Итак, от совестного акта не следует ожидать – ни слов, ни суждений, ни изречений, ни формул. Совестный акт подобен скорее молнии, сверкающей из мрака, или мощному подземному толчку, как при землетрясении. Здесь нет по-человечески раскрытой разумности, но есть как бы некий ослепительный свет, озаряющий внутренние пространства души, от которого человек как бы мгновенно прозревает – ибо совесть есть состояние нравственной очевидности. И в этой очевидности есть некая сокровенная, божественная разумность, которую человек может и должен пытаться перевести на язык своего земного ума; это может ему не удастся, ибо слова и мысли, которыми он будет при этом пользоваться, будут его, человеческие, субъективно использованные слова и мысли, привнесенные им в позднейшем порядке. Совестный акт «гласит» не звуками, не словами и не понятиями; и кто приписывает ему этот «язык», тот вряд ли когда-нибудь испытал его в действительности. Рационалистическое облачение ему не присуще. Он дает разумное, определенное и очевидное, но не на языке человеческого языка и мышления.

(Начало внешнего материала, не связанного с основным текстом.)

-- ==== Sys2Proof/Certificates/Slice0/Obligations.lean ====
section
/-! DEFINITION. The statements for the provers. Each says what the rule it cites says; a docstring names the log entry where a clause is the model's own choice. -/

open Sys2Proof Sys2Proof.Machine

/-! ## Encodings (30_encoding.md) -/

/-- Decoding the word of a well-formed instruction in its format gives the instruction back, with every operand at every value: no bit of an encoding is dropped. -/
def Obligations.DecodeOfEncodeIsTheInstruction : Prop :=
  ∀ i : Instr, i.wf = true → decode i.format (encode i) = .ok i

/-- Every word a format decodes is the word of that one well-formed instruction: within a format no word has two meanings and no reserved word falls through to a neighbour. -/
def Obligations.EncodeOfDecodeIsTheWord : Prop :=
  ∀ (f : Format) (w : Nat) (i : Instr), decode f w = .ok i →
    i.wf = true ∧ i.format = f ∧ encode i = w

/-- Words written out from the opcode table, bit by bit, decode to their instructions. -/
def Obligations.TableWordsDecode : Prop :=
  decode .cfg3 0b110 = .ok (.construct true true false) ∧
  decode .req12 0b000100000010 = .ok (.turnOn .blinkOff) ∧
  decode .req12 0b010001000001 = .ok (.putChar 0x41#8) ∧
  decode .w9 0b000111000 = .ok (.functionSet true true false) ∧
  decode .w9 0b101000001 = .ok (.dataWrite 0x41#8) ∧
  decode .latch4 0b101100 = .ok (.frame4 true 0xC#4) ∧
  decode .latch8 0b0000111000 = .ok (.frame8 false 0x38#8) ∧
  decode .imagePulse 0b10 = .ok .pulse

/-- R90: the request words the host may not use, and no others, are refused; the words that are left name their operations. `op` is `w[11:8]` and `arg` is `w[7:0]`. -/
def Obligations.ReservedRequestWordsAreRefused : Prop :=
  ∀ w : BitVec 12,
    (hostRequest w = none ↔
      w.extractLsb' 8 4 = 0x0#4 ∨ (0x6#4).toNat ≤ (w.extractLsb' 8 4).toNat ∨
      (w.extractLsb' 8 4 = 0x1#4 ∧ (w.extractLsb' 0 2 = 3#2 ∨ w.extractLsb' 2 6 ≠ 0#6)) ∨
      ((w.extractLsb' 8 4 = 0x2#4 ∨ w.extractLsb' 8 4 = 0x3#4 ∨ w.extractLsb' 8 4 = 0x5#4) ∧
        w.extractLsb' 0 8 ≠ 0x00#8)) ∧
    (w = 0x100#12 → hostRequest w = some (.turnOn .off)) ∧
    (w = 0x101#12 → hostRequest w = some (.turnOn .blinkOn)) ∧
    (w = 0x102#12 → hostRequest w = some (.turnOn .blinkOff)) ∧
    (w = 0x200#12 → hostRequest w = some .turnOff) ∧
    (w = 0x300#12 → hostRequest w = some .clear) ∧
    (w.extractLsb' 8 4 = 0x4#4 → hostRequest w = some (.putChar (w.extractLsb' 0 8))) ∧
    (w = 0x500#12 → hostRequest w = some .putString)

/-- R84: the formula `fs` gives the byte of each of the eight rows of the source's table. -/
def Obligations.FunctionSetFormulaIsTheTable : Prop :=
  fs false false false = 0x20#8 ∧ fs false false true = 0x24#8 ∧
  fs false true false = 0x28#8 ∧ fs false true true = 0x2C#8 ∧
  fs true false false = 0x30#8 ∧ fs true false true = 0x34#8 ∧
  fs true true false = 0x38#8 ∧ fs true true true = 0x3C#8

/-- R86: the high nibble is the byte shifted right by 4, the low nibble its remainder, and the two make the byte again; and the bit test of R87 reads one bit of the byte. -/
def Obligations.NibblesAndBitsOfAByte : Prop :=
  ∀ b : Byte, (((hi b).setWidth 8 <<< 4) ||| (lo b).setWidth 8 = b) ∧
    (hi b).toNat = b.toNat / 16 ∧ (lo b).toNat = b.toNat % 16 ∧
    ∀ i : Fin 8, bit b i.val = b.getLsbD i.val

/-! ## The step (R24, R88, R203) -/

/-- A step runs the decoded instruction: the operation in SEQ; or, idle and READY, the operation the host's next request word names, with that item taken off the port and its string operand in the operand space; or, idle, the construction the host presents next, with its Pin Assignment presented.
That a presented construction runs in every lifecycle, READY included, is the model's reading (R225; log entry 9); the fields that hold what the host presents, its Pin Assignment and its string are the model's (log entry 22); a wire word, frame or micro-operation as the operation in SEQ is the model's choice (log entry 16). -/
def Obligations.StepRunsTheInstruction : Prop :=
  (∀ (s : State) (i : Instr) (k : Nat), s.seq = .run i k → step s = exec i s) ∧
  (∀ (s : State) (i : Instr) (w : BitVec 12) (m : Memory) (rest : List Presented),
    s.seq = .idle → s.life = .ready → s.port = .request w m :: rest → i.isPublic = true →
    decode .req12 w.toNat = .ok i → step s = exec i { s with port := rest, str := m }) ∧
  (∀ (s : State) (i : Instr) (w : BitVec 3) (pins : PinMap) (rest : List Presented),
    s.seq = .idle → s.port = .construct w pins :: rest → decode .cfg3 w.toNat = .ok i →
    step s = exec i { s with port := rest, pinsArg := pins })

/-- What the host presents to an idle block without effect: a refused word (reserved, or INIT from the host: R90, R119); any request while no instance is READY (R88, R203); the release of the instance (R226).
It emits nothing and changes nothing of the block; that the host then goes on to its next item is the model's choice (log entry 9).
R226 says a release emits nothing and is a no-op; that LIFE stays as it is, so that the block is as it was to a later request, is the model's choice (log entry 22).
With nothing presented the block holds its state (log entry 10). -/
def Obligations.WhatIsNotAcceptedChangesNothing : Prop :=
  ∀ s : State, s.seq = .idle →
    (∀ w m rest, s.port = .request w m :: rest → hostRequest w = none →
      step s = .next { s with port := rest }) ∧
    (∀ w m rest, s.life ≠ .ready → s.port = .request w m :: rest →
      step s = .next { s with port := rest }) ∧
    (∀ rest, s.port = .teardown :: rest → step s = .next { s with port := rest }) ∧
    (s.port = [] → step s = .next s)

/-- R88: while an operation is in progress what the host presents waits: a step leaves the port as it is, and does what it would do with anything else at the port.
R88 speaks of requests; that a construction waits as well is the model's reading (log entry 9). The host's side as fields of State is the model's choice (log entry 22). -/
def Obligations.PresentedItemsWaitWhileBusy : Prop :=
  ∀ (s : State), s.busy = true →
    (∀ t, step s = .next t → t.port = s.port) ∧
    (∀ (p : List Presented) (t : State), step s = .next t →
      step { s with port := p } = .next { t with port := p })

/-- The acceptance of an operation (R24, R88): with SEQ = IDLE in a lifecycle that admits it, `pc <- (op, 0)` and nothing else: no event, no pin, no time.
For PUT_STRING of a string that is not empty it also does `STRPOS <- 0` and fetches byte 0 into BYTE, since whether the string is empty decides where SEQ goes (log entry 7).
That wire words, frames and micro-operations are accepted by themselves is the model's choice (log entry 16). -/
def Obligations.AcceptanceGoesToTheFirstPosition : Prop :=
  (∀ (i : Instr) (s : State), (∀ d n f, i ≠ .construct d n f) → i ≠ .putString →
    (needsWidth4 i = true → s.cfg.dl = false) → (needsWidth8 i = true → s.cfg.dl = true) →
    s.seq = .idle → Instr.admittedIn i s.life = true →
    exec i s = .next { s with seq := .run i 0 }) ∧
  (∀ (s : State) (bytes junk : List Byte) (c : Byte), s.seq = .idle → s.life = .ready →
    s.str = Memory.ofBytes (bytes ++ 0x00#8 :: junk) → (∀ b ∈ bytes, b ≠ 0x00#8) →
    bytes.head? = some c →
    exec .putString s = .next { s with strpos := 0, byte := c, seq := .run .putString 0 })
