-- ==== Sys2Proof/Laws/Sequences.lean ====
section
/-! SUPPORT. The events of each sequence as the rules list them, and their lengths. -/

namespace Sys2Proof.Machine

/-- Shift before mask extracts the bit (R87, R168). -/
@[simp] theorem bit_eq_getLsbD (v : Byte) (i : Nat) : bit v i = v.getLsbD i := by
  have h : ((v >>> i) &&& 1#8 = 1#8) ↔ (v >>> i).getLsbD 0 = true := by
    generalize v >>> i = w; revert w; decide
  simp [bit, h]

/-- The bit test on a nibble. -/
@[simp] theorem bit_nibble_eq_getLsbD (v : Nibble) (i : Nat) : bit v i = v.getLsbD i := by
  have h : ((v >>> i) &&& 1#4 = 1#4) ↔ (v >>> i).getLsbD 0 = true := by
    generalize v >>> i = w; revert w; decide
  simp [bit, h]

/-- Bit `i` of the high nibble is bit `4 + i` of the byte (R86). -/
theorem hi_getLsbD : ∀ (b : Byte) (i : Fin 4), (hi b).getLsbD i.val = b.getLsbD (4 + i.val) := by
  decide

/-- Bit `i` of the low nibble is bit `i` of the byte (R86). -/
theorem lo_getLsbD : ∀ (b : Byte) (i : Fin 4), (lo b).getLsbD i.val = b.getLsbD i.val := by
  decide

/-- The Data writes of the high nibble are bits 4 to 7 of the byte (R56, R86). -/
theorem data4_hi (b : Byte) : data4 (hi b) =
    [.setPin (.d 0) (b.getLsbD 4), .setPin (.d 1) (b.getLsbD 5), .setPin (.d 2) (b.getLsbD 6),
     .setPin (.d 3) (b.getLsbD 7)] := by
  have h0 : (hi b).getLsbD 0 = b.getLsbD 4 := hi_getLsbD b 0
  have h1 : (hi b).getLsbD 1 = b.getLsbD 5 := hi_getLsbD b 1
  have h2 : (hi b).getLsbD 2 = b.getLsbD 6 := hi_getLsbD b 2
  have h3 : (hi b).getLsbD 3 = b.getLsbD 7 := hi_getLsbD b 3
  rw [data4, h0, h1, h2, h3]

/-- The Data writes of the low nibble are bits 0 to 3 of the byte (R56, R86). -/
theorem data4_lo (b : Byte) : data4 (lo b) = data4 b := by
  have h0 : (lo b).getLsbD 0 = b.getLsbD 0 := lo_getLsbD b 0
  have h1 : (lo b).getLsbD 1 = b.getLsbD 1 := lo_getLsbD b 1
  have h2 : (lo b).getLsbD 2 = b.getLsbD 2 := lo_getLsbD b 2
  have h3 : (lo b).getLsbD 3 = b.getLsbD 3 := lo_getLsbD b 3
  rw [data4, data4, h0, h1, h2, h3]

/-- The formula reproduces the source's table (R84). -/
theorem fs_eq_table (dl n f : Bool) : fs dl n f = fsTable dl n f := by
  cases dl <;> cases n <;> cases f <;> decide

theorem dc_eq_cursorByte (cs : CursorState) : dc cs = cursorByte cs := by cases cs <;> rfl

@[simp] theorem eventsOf_nil : eventsOf [] = [] := rfl

@[simp] theorem eventsOf_append (a b : List Micro) : eventsOf (a ++ b) = eventsOf a ++ eventsOf b := by
  simp [eventsOf]

@[simp] theorem length_eventsOf (a : List Micro) : (eventsOf a).length = a.length := by
  simp [eventsOf]

/-- DRIVE_DATA(8, v) (R158). -/
theorem events_driveData8 (v : Byte) : eventsOf (seqDriveData8 v) = data8 v := by
  simp [seqDriveData8, eventsOf, seqPin, data8]

/-- DRIVE_DATA(4, v) (R158). -/
theorem events_driveData4 (v : Nibble) : eventsOf (seqDriveData4 v) = data4 v := by
  simp [seqDriveData4, eventsOf, seqPin, data4]

/-- PULSE (R159). -/
theorem events_pulse (p : Params) : eventsOf (seqPulse p) = strobe p := rfl

/-- DELAY n (R153). -/
theorem events_delay (n : Nat) : eventsOf (seqDelay n) = [.delay n] := rfl

/-- SELECT rs (R154). -/
theorem events_select (p : Params) (rs : Level) :
    eventsOf (seqSelect p rs) = [.setPin .rs rs, .setPin .rw p.rwWrite] := rfl

/-- A transmission on an 8-bit bus (R152). -/
theorem events_transmit8 (p : Params) (rs : Level) (b : Byte) :
    eventsOf (seqTransmit8 p rs b) = tx8 p rs b := by
  simp [seqTransmit8, seqFrame8, events_driveData8, events_pulse, tx8, data8, strobe]
  rfl

/-- A transmission on a 4-bit bus (R152). -/
theorem events_transmit4 (p : Params) (rs : Level) (b : Byte) :
    eventsOf (seqTransmit4 p rs b) = tx4 p rs b := by
  rw [seqTransmit4, seqFrame4, seqFrame4, eventsOf_append, eventsOf_append, eventsOf_append,
    eventsOf_append, events_driveData4, events_driveData4, data4_hi, data4_lo, events_pulse]
  rfl

/-- A transmission at either width (R152, R160). -/
@[simp] theorem events_transmit (p : Params) (dl : Bool) (rs : Level) (b : Byte) :
    eventsOf (seqTransmit p dl rs b) = txEvents p dl rs b := by
  cases dl
  · simpa [seqTransmit, txEvents] using events_transmit4 p rs b
  · simpa [seqTransmit, txEvents] using events_transmit8 p rs b

/-- 14 or 17 events (R167). -/
@[simp] theorem length_txEvents (p : Params) (dl : Bool) (rs : Level) (b : Byte) :
    (txEvents p dl rs b).length = txCount dl := by
  cases dl <;> rfl

@[simp] theorem length_seqTransmit (p : Params) (dl : Bool) (rs : Level) (b : Byte) :
    (seqTransmit p dl rs b).length = txCount dl := by
  rw [← length_eventsOf, events_transmit, length_txEvents]

/-- RAW4_SEND emits the events of a 4-bit command transmission (R113). -/
theorem events_raw4Send (p : Params) (v : Byte) : eventsOf (seqRaw4Send p v) = tx4 p false v :=
  events_transmit4 p false v

/-- `Events(INIT)` (R111). -/
theorem events_init (p : Params) (c : Cfg) : eventsOf (seqInit p c) = initEvents p c := by
  obtain ⟨dl, n, f⟩ := c
  cases dl
  · simp only [seqInit, seqForce4, seqClear, seqTurnOn, seqSendCommand, fs_eq_table,
      dc_eq_cursorByte, eventsOf_append, events_delay, events_transmit, Bool.false_eq_true,
      if_false, events_raw4Send, Config.rsCommand]
    rfl
  · simp only [seqInit, seqForce4, seqClear, seqTurnOn, seqSendCommand, fs_eq_table,
      dc_eq_cursorByte, eventsOf_append, events_delay, events_transmit, if_true,
      Config.rsCommand]
    rfl

/-- The pins after a transmission (R164). -/
theorem foldl_tx_pins (p : Params) (dl : Bool) (rs : Level) (b : Byte) (q : Pins) :
    (txEvents p dl rs b).foldl (fun q e => e.drive q) q = txPins p dl rs b q := by
  cases dl <;> rfl

/-- BYTE after a transmission is the byte it sent (R25, R152). -/
theorem foldl_tx_byte (p : Params) (dl : Bool) (rs : Level) (b c : Byte) :
    (seqTransmit p dl rs b).foldl (fun b m => m.byte.getD b) c = b := by
  cases dl <;> rfl

end Sys2Proof.Machine
end

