/-- A public operation that is a sequence, and INIT, keep the invariant. -/
theorem BlockInv.exec_sequence {i : Instr} {s t : State} (h : BlockInv s)
    (hi : isSequence i = true) (hop : i = .init ∨ i.isPublic = true)
    (hx : exec i s = .next t) : BlockInv t := by
  obtain ⟨-, -, -, rfl⟩ | ⟨hs, ha, -, rfl⟩ | ⟨k, m, hs, -, hm, hev⟩ := exec_next_cases hi hx
  · exact h
  · obtain rfl | hpub := hop
    · have hidle : s.life ≠ .initialising := by simpa [Machine.seqOk, hs] using h.seqOk
      exact absurd (of_decide_eq_true ha) hidle
    · have hput : i ≠ .putString := by
        rintro rfl
        simp [isSequence] at hi
      exact h.accepts hs (ready_of_admitted hpub ha) hpub (absurd · hput)
  · obtain ⟨hk, rfl⟩ | ⟨hk, rfl⟩ := hev
    · exact h.emits hs hm hk
    · refine h.emits_last (p := s.strpos) hs hm hk ?_
      obtain ⟨rfl, -⟩ | ⟨-, hl⟩ := (h.running hs).2
      · rfl
      · simp [hl]

/-- PUT_STRING keeps the invariant. -/
theorem BlockInv.exec_putString {s t : State} (h : BlockInv s)
    (hx : exec .putString s = .next t) : BlockInv t := by
  obtain ⟨-, -, rfl⟩ | ⟨hs, -, -, rfl⟩ | ⟨c, hs, hl, -, hread, hc, rfl⟩ | ⟨k, m, hs, hm, hev⟩ :=
    exec_putString_cases hx
  · exact h
  · have hidle := h.with_host (p := 0) (pins := s.pinsArg) hs h.portOk h.strOk
    rwa [hs] at hidle
  · exact h.accepts hs hl rfl (fun _ => ⟨hread, hc⟩)
  · have hl : s.life = .ready := by simpa [Instr.isPublic] using (h.running hs).2
    obtain ⟨hk, rfl⟩ | ⟨hk, -, rfl⟩ | ⟨hk, c, hread, hc, rfl⟩ := hev
    · exact h.emits hs hm (by simpa [sequenceOf] using hk)
    · exact h.emits_last hs hm (by simpa [sequenceOf] using hk) hl
    · have hidle : BlockInv { emit m s with strpos := s.strpos + 1, seq := .idle } :=
        h.emits_last hs hm (by simpa [sequenceOf] using hk) hl
      exact hidle.accepts rfl hl rfl (fun _ => ⟨hread, hc⟩)

/-- INIT and the public operations keep the invariant. -/
theorem BlockInv.exec_operation {i : Instr} {s t : State} (h : BlockInv s)
    (hop : i = .init ∨ i.isPublic = true) (hx : exec i s = .next t) : BlockInv t := by
  obtain hseq | rfl := isSequence_or_putString (ne_construct_of_operation hop)
  · exact h.exec_sequence hseq hop hx
  · exact h.exec_putString hx

/-- Settles O57: the operation in SEQ, or an idle block that takes what the host presents and runs it. -/
theorem stepKeepsInv : Obligations.StepKeepsInv := by
  unfold Obligations.StepKeepsInv
  intro s t h hstep
  obtain ⟨i, k, hs, hx⟩ | ⟨-, -, rfl⟩ | ⟨x, rest, hs, hp, rfl⟩ |
    ⟨w, pins, rest, d, n, f, hs, hp, hx⟩ | ⟨w, m, rest, i, hs, -, hp, hpub, -, hx⟩ :=
    step_cases hstep
  · exact h.exec_operation ((h.running hs).2.imp And.left And.left) hx
  · exact h
  · exact h.with_port (fun y hy => h.portOk y (by simp [hp, hy]))
  · have hrest : ∀ y ∈ rest, y.wf := fun y hy => h.portOk y (by simp [hp, hy])
    exact (h.with_host hs hrest h.strOk).exec_construct hx
  · have hrest : ∀ y ∈ rest, y.wf := fun y hy => h.portOk y (by simp [hp, hy])
    have hm : m.wf := h.portOk (.request w m) (by simp [hp])
    exact (h.with_host hs hrest hm).exec_operation (.inr hpub) hx

/-- Before construction nothing is emitted and nothing runs (R27). -/
theorem unbuilt_inv : BlockInv State.unbuilt :=
  .of_traceOk rfl Life.noConfusion (fun _ h => Seq.noConfusion h) (fun _ => ⟨rfl, rfl⟩)
    (fun _ => rfl) .nil (by simp [State.unbuilt, State.reset]) rfl (TraceOk.nil _ _)

/-- Settles O58: reset is the construction of the strapped arguments (R220, R222). -/
theorem resetHasInv : Obligations.ResetHasInv := by
  unfold Obligations.ResetHasInv
  have hreset : State.reset =
      beginInstance Config.strapDL Config.strapN Config.strapF State.unbuilt := rfl
  exact ⟨hreset ▸ unbuilt_inv.begins rfl _ _ rfl rfl, unbuilt_inv⟩

/-- Settles O59: the invariant holds at both starts with the host's items at the port, and every step keeps it. -/
theorem reachableStatesHaveInv : Obligations.ReachableStatesHaveInv := by
  unfold Obligations.ReachableStatesHaveInv
  intro port n u hport hrun
  obtain ⟨hreset, hunbuilt⟩ := resetHasInv
  obtain hrun | hrun := hrun
  · exact run_keeps stepKeepsInv (hreset.with_port hport) hrun
  · exact run_keeps stepKeepsInv (hunbuilt.with_port hport) hrun

end Sys2Proof.Machine
end

section
/-! PROOFS. What one execution may change, what it depends on, the configuration along every step, and the lines the events reach (R20, R22, R23, R32, R35, R169). -/

namespace Sys2Proof.Machine

/-- `t` is `s` with SEQ, LIFE, BYTE and STRPOS at any values and every other field as it was. -/
def SameButControl (s t : State) : Prop :=
  t = { s with seq := t.seq, life := t.life, byte := t.byte, strpos := t.strpos }

/-- Everything an instruction but CONSTRUCT can change: SEQ, LIFE, BYTE and STRPOS, and what emitting one event changes; LIFE only by INIT, STRPOS only by PUT_STRING. -/
theorem exec_changes {i : Instr} {s t : State} (hi : ∀ d n f, i ≠ .construct d n f)
    (h : exec i s = .next t) :
    (SameButControl s t ∨ ∃ m, SameButControl (emit m s) t) ∧
      (t.life = s.life ∨ (i = .init ∧ t.life = .ready)) ∧
      (t.strpos = s.strpos ∨ i = .putString) := by
  obtain hseq | rfl := isSequence_or_putString hi
  · obtain ⟨-, -, -, rfl⟩ | ⟨-, -, -, rfl⟩ | ⟨k, m, -, -, -, ⟨-, rfl⟩ | ⟨-, rfl⟩⟩ :=
      exec_next_cases hseq h
    · exact ⟨.inl rfl, .inl rfl, .inl rfl⟩
    · exact ⟨.inl rfl, .inl rfl, .inl rfl⟩
    · exact ⟨.inr ⟨m, rfl⟩, .inl rfl, .inl rfl⟩
    · refine ⟨.inr ⟨m, rfl⟩, ?_, .inl rfl⟩
      by_cases hinit : i = .init
      · exact .inr ⟨hinit, if_pos hinit⟩
      · exact .inl (if_neg hinit)
  · obtain ⟨-, -, rfl⟩ | ⟨-, -, -, rfl⟩ | ⟨c, -, -, -, -, -, rfl⟩ | ⟨k, m, -, -, hev⟩ :=
      exec_putString_cases h
    · exact ⟨.inl rfl, .inl rfl, .inr rfl⟩
    · exact ⟨.inl rfl, .inl rfl, .inr rfl⟩
    · exact ⟨.inl rfl, .inl rfl, .inr rfl⟩
    · obtain ⟨-, rfl⟩ | ⟨-, -, rfl⟩ | ⟨-, c, -, -, rfl⟩ := hev <;>
        exact ⟨.inr ⟨m, rfl⟩, .inl rfl, .inr rfl⟩

/-- Settles O45: emitting an event changes PIN and TRACE by that event and none of the fields named. -/
theorem oneStepFrame : Obligations.OneStepFrame := by
  unfold Obligations.OneStepFrame
  intro i s t hi h
  obtain ⟨ht | ⟨m, ht⟩, hlife, hstrpos⟩ := exec_changes hi h
  · rw [ht]
    exact ⟨rfl, rfl, rfl, rfl, rfl, rfl, fun _ => rfl, hlife, hstrpos, [], by simp, by simp, rfl⟩
  · rw [ht]
    exact ⟨rfl, rfl, rfl, rfl, rfl, rfl, fun _ => rfl, hlife, hstrpos, [m.ev], by simp, rfl, rfl⟩

/-! ## What an execution depends on -/

/-- `s` and `s'` agree on what an execution may read: the parameters, CFG, SEQ, LIFE, BYTE, STRPOS and the string operand (R20, R169). -/
structure SameInputs (s s' : State) : Prop where
  par : s'.par = s.par
  cfg : s'.cfg = s.cfg
  seq : s'.seq = s.seq
  life : s'.life = s.life
  byte : s'.byte = s.byte
  strpos : s'.strpos = s.strpos
  str : s'.str = s.str

/-- From `s` to `t` and from `s'` to `t'` the same events are emitted, and SEQ, LIFE, BYTE and STRPOS end alike. -/
def SameEffect (s t s' t' : State) : Prop :=
  ∃ es, t.trace = s.trace ++ es ∧ t'.trace = s'.trace ++ es ∧
    t'.seq = t.seq ∧ t'.life = t.life ∧ t'.byte = t.byte ∧ t'.strpos = t.strpos

/-- A sequence reads the named inputs only. -/
theorem exec_sequence_sameEffect {i : Instr} {s s' t : State} (hi : isSequence i = true)
    (hin : SameInputs s s') (h : exec i s = .next t) :
    ∃ t', exec i s' = .next t' ∧ SameEffect s t s' t' := by
  have hsame : sequenceOf i s' = sequenceOf i s := sequenceOf_congr hi hin.par hin.cfg
  obtain ⟨hs, ha, hw, rfl⟩ | ⟨hs, ha, hw, rfl⟩ | ⟨k, m, hs, hw, hm, -⟩ := exec_next_cases hi h
  · have hx := exec_not_admitted hi (widthFits_congr hin.cfg hw) (hin.seq.trans hs)
      (by rw [hin.life, ha])
    exact ⟨s', hx, [], by simp, by simp, hin.seq, hin.life, hin.byte, hin.strpos⟩
  · have hx := exec_accepts hi (widthFits_congr hin.cfg hw) (hin.seq.trans hs)
      (by rw [hin.life, ha])
    exact ⟨_, hx, [], by simp, by simp, rfl, hin.life, hin.byte, hin.strpos⟩
  · have hx' := exec_emits hi (widthFits_congr hin.cfg hw) (hin.seq.trans hs) (by rw [hsame, hm])
    rw [exec_emits hi hw hs hm] at h
    injection h with h
    subst h
    refine ⟨_, hx', [m.ev], rfl, rfl, ?_, ?_, ?_, hin.strpos⟩
    · simp only [hsame]
    · simp only [hsame, hin.life]
    · simp only [emit_byte, hin.byte]

/-- PUT_STRING reads the named inputs only. -/
theorem exec_putString_sameEffect {s s' t : State} (hin : SameInputs s s')
    (h : exec .putString s = .next t) :
    ∃ t', exec .putString s' = .next t' ∧ SameEffect s t s' t' := by
  obtain ⟨hs, hl, rfl⟩ | ⟨hs, hl, hread, rfl⟩ | ⟨c, hs, hl, hlen, hread, hc, rfl⟩ |
    ⟨k, m, hs, hm, hev⟩ := exec_putString_cases h
  · have hx := exec_putString_not_ready (hin.seq.trans hs) (by rwa [hin.life])
    exact ⟨s', hx, [], by simp, by simp, hin.seq, hin.life, hin.byte, hin.strpos⟩
  · have hx := exec_putString_begins (hin.seq.trans hs) (hin.life.trans hl)
      (Memory.stringLength_isSome_of_empty (by rwa [hin.str]))
    rw [fetchChar_sentinel (by simpa [hin.str] using hread)] at hx
    exact ⟨_, hx, [], by simp, by simp, rfl, hin.life, hin.byte, rfl⟩
  · have hx := exec_putString_begins (hin.seq.trans hs) (hin.life.trans hl) (by rwa [hin.str])
    rw [fetchChar_char (by simpa [hin.str] using hread) hc] at hx
    exact ⟨_, hx, [], by simp, by simp, rfl, hin.life, rfl, rfl⟩
  · have hs' := hin.seq.trans hs
    have hm' : (seqSendData s'.par s'.cfg.dl s'.byte)[k]? = some m := by
      rw [hin.par, hin.cfg, hin.byte, hm]
    have hnext : ∀ {b}, s.str.read (s.strpos + 1) = some b →
        s'.str.read (s'.strpos + 1) = some b := by
      intro b hb
      rw [hin.str, hin.strpos, hb]
    obtain ⟨hk, rfl⟩ | ⟨hk, hread, rfl⟩ | ⟨hk, c, hread, hc, rfl⟩ := hev
    · have hx := exec_putString_emits hs' hm' (by rwa [hin.cfg])
      exact ⟨_, hx, [m.ev], rfl, rfl, rfl, hin.life, by simp [hin.byte], hin.strpos⟩
    · have hx := exec_putString_ends_char hs' hm' (by rwa [hin.cfg])
      rw [fetchChar_sentinel (hnext hread)] at hx
      exact ⟨_, hx, [m.ev], rfl, rfl, rfl, hin.life, by simp [hin.byte], by simp [hin.strpos]⟩
    · have hx := exec_putString_ends_char hs' hm' (by rwa [hin.cfg])
      rw [fetchChar_char (hnext hread) hc] at hx
      exact ⟨_, hx, [m.ev], rfl, rfl, rfl, hin.life, rfl, by simp [hin.strpos]⟩

/-- Settles O47: for the sequences and for PUT_STRING, the same case of the execution holds in both states. -/
theorem eventsIgnorePinsAndHistory : Obligations.EventsIgnorePinsAndHistory := by
  unfold Obligations.EventsIgnorePinsAndHistory
  intro i s s' t hi hpar hcfg hseq hlife hbyte hstrpos hstr h
  have hin : SameInputs s s' := ⟨hpar, hcfg, hseq, hlife, hbyte, hstrpos, hstr⟩
  have heffect : ∃ t', exec i s' = .next t' ∧ SameEffect s t s' t' := by
    obtain hsequence | rfl := isSequence_or_putString hi
    · exact exec_sequence_sameEffect hsequence hin h
    · exact exec_putString_sameEffect hin h
  obtain ⟨t', hx, es, hevents⟩ := heffect
  exact ⟨t', es, hx, hevents⟩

Совестный акт состаивается в душе и проявляется в ней в виде могучего позыва к совершенно определенному нравственному поступку (или образу действия). Условимся называть аффектом пассивно-страдающее чувство, судорожно завернувшееся в себя и ушедшее в виде некоего «заряда» в глубину души, а эмоцией — активное чувство, разряжающееся, вырывающееся из судороги и из плена, наподобие душевно-вулканического извержения. Тогда мы сможем установить, что совестный акт в своем сильном и свободном проявлении подобен не аффекту, а эмоции, не пассивно стонущему душевному разряду, а активно вырывающемуся душевному разряду. Чем свободнее он проявляется, чем шире открыты ему ворота сердца, чем меньше препятствий на его пути воздвигнуто повседневным сознанием [48] – тем определеннее, тем сильнее, тем непреодолимее оказывается этот порыв, идущий из душевно-духовных недр, тем непосредственнее он обычно переходит в поступок. Этот позыв или порыв к совершенно определенному нравственному действию испытывается нередко как чувство, как эмоция. Однако дело не сводится здесь к одному чувству. Этот порыв есть настолько же волевое состояние. Совестный акт есть с чисто психологической точки зрения акт эмоционально-волевой. Это есть как бы глубокий искренний разряд аффекта в эмоцию и в то же время разряд поддонной волевой силы, приемлющей жизненно-нравственное решение.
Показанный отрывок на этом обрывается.